-- ==== Sys2Proof/Machine/Logic.lean ====
section
/-! DEFINITION. The logic, shift and rotate instructions (42_logic_shift_rotate.md). -/

namespace Sys2Proof.Machine

/-! ## Shared operations -/

/-- logic_flags(r) (42_logic_shift_rotate.md rule R211): AF is left undefined. -/
def State.logicFlags (s : State) {n : Nat} (r : BitVec n) : State := (s.setFlags (s.flags.logic r)).undefine [.af]

/-- dst <- r; logic_flags(r), where `rm` is the operand that is read over the bus. -/
def State.logicTo (s : State) (w : Width) (rm dst : Rm) (r : BitVec w.bits) : State :=
  ((s.afterRm w rm).writeRm w dst r).logicFlags r

/-- The seven operations of the shift and rotate group (42_logic_shift_rotate.md rule R212). -/
inductive ShiftOp where
  | rol
  | ror
  | rcl
  | rcr
  | shl
  | shr
  | sar
  deriving DecidableEq, Repr

/-- One one-bit step on the operand and CF (42_logic_shift_rotate.md rules R214 to R220). -/
def shiftStep {n : Nat} (op : ShiftOp) (x : BitVec n × Bool) : BitVec n × Bool :=
  match op with
  | .rol => (x.1 <<< 1 ||| (BitVec.ofBool x.1.msb).setWidth n, x.1.msb)
  | .ror => (x.1 >>> 1 ||| (BitVec.ofBool (x.1.getLsbD 0)).setWidth n <<< (n - 1), x.1.getLsbD 0)
  | .rcl => (x.1 <<< 1 ||| (BitVec.ofBool x.2).setWidth n, x.1.msb)
  | .rcr => (x.1 >>> 1 ||| (BitVec.ofBool x.2).setWidth n <<< (n - 1), x.1.getLsbD 0)
  | .shl => (x.1 <<< 1, x.1.msb)
  | .shr => (x.1 >>> 1, x.1.getLsbD 0)
  | .sar => (x.1 >>> 1 ||| (BitVec.ofBool x.1.msb).setWidth n <<< (n - 1), x.1.getLsbD 0)

/-- `count` repetitions of the one-bit step (42_logic_shift_rotate.md rule R213). -/
def shiftIter {n : Nat} (op : ShiftOp) : Nat → BitVec n × Bool → BitVec n × Bool
  | 0, x => x
  | k + 1, x => shiftIter op k (shiftStep op x)

/-- OF of a one-bit shift or rotate: `x0` before, `x` after, `c` the CF after
(42_logic_shift_rotate.md rules R214 to R220). -/
def shiftOverflow {n : Nat} (op : ShiftOp) (x0 x : BitVec n) (c : Bool) : Bool :=
  match op with
  | .rol => x.msb ^^ c
  | .rcl => x.msb ^^ c
  | .shl => x.msb ^^ c
  | .ror => x.msb ^^ x.getLsbD (n - 2)
  | .rcr => x.msb ^^ x.getLsbD (n - 2)
  | .shr => x0.msb
  | .sar => false

/-- The flags the operation defines: CF and, for the shifts, SF, ZF and PF; for a count of 1, OF. -/
def shiftFlags {n : Nat} (op : ShiftOp) (count : Nat) (f : Flags) (x0 : BitVec n) (x : BitVec n × Bool) : Flags :=
  let g : Flags := match op with
    | .rol => f
    | .ror => f
    | .rcl => f
    | .rcr => f
    | .shl => f.szp x.1
    | .shr => f.szp x.1
    | .sar => f.szp x.1
  { g with cf := x.2, oF := if count = 1 then shiftOverflow op x0 x.1 x.2 else f.oF }

/-- The flags the operation leaves undefined for a count that is not 0: AF for the shifts, OF unless the count is 1, CF
of SHL and SHR for a count of N or more (42_logic_shift_rotate.md rules R214 to R220). -/
def shiftUndefined (op : ShiftOp) (n count : Nat) : List StatusFlag :=
  (if count = 1 then [] else [.oF]) ++
  match op with
  | .rol => []
  | .ror => []
  | .rcl => []
  | .rcr => []
  | .shl => if n ≤ count then [.af, .cf] else [.af]
  | .shr => if n ≤ count then [.af, .cf] else [.af]
  | .sar => [.af]

/-- A shift or rotate of E (42_logic_shift_rotate.md rules R212 and R213). A count of 0 changes nothing and writes
nothing (92_eei_decisions.md D29); E is read whatever the count. -/
def State.shift (s : State) (op : ShiftOp) (w : Width) (v : Count) (rm : Rm) : State :=
  if s.shiftCount v = 0 then s.afterRm w rm
  else
    let x0 := s.readRm w rm
    let x := shiftIter op (s.shiftCount v) (x0, s.flags.cf)
    (((s.afterRm w rm).writeRm w rm x.1).setFlags (shiftFlags op (s.shiftCount v) s.flags x0 x)).undefine
      (shiftUndefined op w.bits (s.shiftCount v))

/-! ## NOT -/

/-- 42_logic_shift_rotate.md rule R210. -/
def execNot (w : Width) (rm : Rm) (s : State) : Answer := .next ((s.afterRm w rm).writeRm w rm (~~~ s.readRm w rm))

/-! ## Shifts and rotates -/

/-- 42_logic_shift_rotate.md rule R217. -/
def execRol (w : Width) (v : Count) (rm : Rm) (s : State) : Answer := .next (s.shift .rol w v rm)

/-- 42_logic_shift_rotate.md rule R218. -/
def execRor (w : Width) (v : Count) (rm : Rm) (s : State) : Answer := .next (s.shift .ror w v rm)

/-- 42_logic_shift_rotate.md rule R219. -/
def execRcl (w : Width) (v : Count) (rm : Rm) (s : State) : Answer := .next (s.shift .rcl w v rm)

/-- 42_logic_shift_rotate.md rule R220. -/
def execRcr (w : Width) (v : Count) (rm : Rm) (s : State) : Answer := .next (s.shift .rcr w v rm)

/-- 42_logic_shift_rotate.md rule R214. -/
def execShl (w : Width) (v : Count) (rm : Rm) (s : State) : Answer := .next (s.shift .shl w v rm)

/-- 42_logic_shift_rotate.md rule R215. -/
def execShr (w : Width) (v : Count) (rm : Rm) (s : State) : Answer := .next (s.shift .shr w v rm)

/-- 42_logic_shift_rotate.md rule R216. -/
def execSar (w : Width) (v : Count) (rm : Rm) (s : State) : Answer := .next (s.shift .sar w v rm)

/-! ## AND, TEST, OR, XOR -/

/-- 42_logic_shift_rotate.md rule R221. -/
def execAndRmReg (w : Width) (d : Dir) (rm : Rm) (reg : Reg) (s : State) : Answer :=
  .next (s.logicTo w rm (destOperand d rm reg) (s.readRm w (destOperand d rm reg) &&& s.sourceOperand w d rm reg))

/-- 42_logic_shift_rotate.md rule R222. -/
def execAndRmImm (imm : Imm) (rm : Rm) (s : State) : Answer :=
  .next (s.logicTo (immWidth imm) rm rm (s.readRm (immWidth imm) rm &&& immValue imm))

/-- 42_logic_shift_rotate.md rule R223. -/
def execAndAccImm (imm : Imm) (s : State) : Answer :=
  .next (s.logicTo (immWidth imm) (.reg .axAl) (.reg .axAl) (s.acc (immWidth imm) &&& immValue imm))

/-- 42_logic_shift_rotate.md rule R227. -/
def execOrRmReg (w : Width) (d : Dir) (rm : Rm) (reg : Reg) (s : State) : Answer :=
  .next (s.logicTo w rm (destOperand d rm reg) (s.readRm w (destOperand d rm reg) ||| s.sourceOperand w d rm reg))

/-- 42_logic_shift_rotate.md rule R228. -/
def execOrRmImm (imm : Imm) (rm : Rm) (s : State) : Answer :=
  .next (s.logicTo (immWidth imm) rm rm (s.readRm (immWidth imm) rm ||| immValue imm))

/-- 42_logic_shift_rotate.md rule R229. -/
def execOrAccImm (imm : Imm) (s : State) : Answer :=
  .next (s.logicTo (immWidth imm) (.reg .axAl) (.reg .axAl) (s.acc (immWidth imm) ||| immValue imm))

/-- 42_logic_shift_rotate.md rule R230. -/
def execXorRmReg (w : Width) (d : Dir) (rm : Rm) (reg : Reg) (s : State) : Answer :=
  .next (s.logicTo w rm (destOperand d rm reg) (s.readRm w (destOperand d rm reg) ^^^ s.sourceOperand w d rm reg))

/-- 42_logic_shift_rotate.md rule R231. -/
def execXorRmImm (imm : Imm) (rm : Rm) (s : State) : Answer :=
  .next (s.logicTo (immWidth imm) rm rm (s.readRm (immWidth imm) rm ^^^ immValue imm))

/-- 42_logic_shift_rotate.md rule R232. -/
def execXorAccImm (imm : Imm) (s : State) : Answer :=
  .next (s.logicTo (immWidth imm) (.reg .axAl) (.reg .axAl) (s.acc (immWidth imm) ^^^ immValue imm))

/-- 42_logic_shift_rotate.md rule R224. -/
def execTestRmReg (w : Width) (rm : Rm) (reg : Reg) (s : State) : Answer :=
  .next ((s.afterRm w rm).logicFlags (s.readRm w rm &&& s.reg w reg))

/-- 42_logic_shift_rotate.md rule R225. -/
def execTestRmImm (imm : Imm) (rm : Rm) (s : State) : Answer :=
  .next ((s.afterRm (immWidth imm) rm).logicFlags (s.readRm (immWidth imm) rm &&& immValue imm))

/-- 42_logic_shift_rotate.md rule R226. -/
def execTestAccImm (imm : Imm) (s : State) : Answer :=
  .next (s.logicFlags (s.acc (immWidth imm) &&& immValue imm))

end Sys2Proof.Machine
end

-------------------------

*Work required*:
Repeat the entries above verbatim, but only from the line that has "imm) ||| immValue imm))" down to the line that has "def execXorRmReg (w", inclusive.

*Exercise solution*:
  .next (s.logicTo (immWidth imm) (.reg .axAl) (.reg .axAl) (s.acc (immWidth imm) ||| immValue imm))

/-- 42_logic_shift_rotate.md rule R230. -/
def execXorRmReg (w : Width) (d : Dir) (rm : Rm) (reg : Reg) (s : State) : Answer :=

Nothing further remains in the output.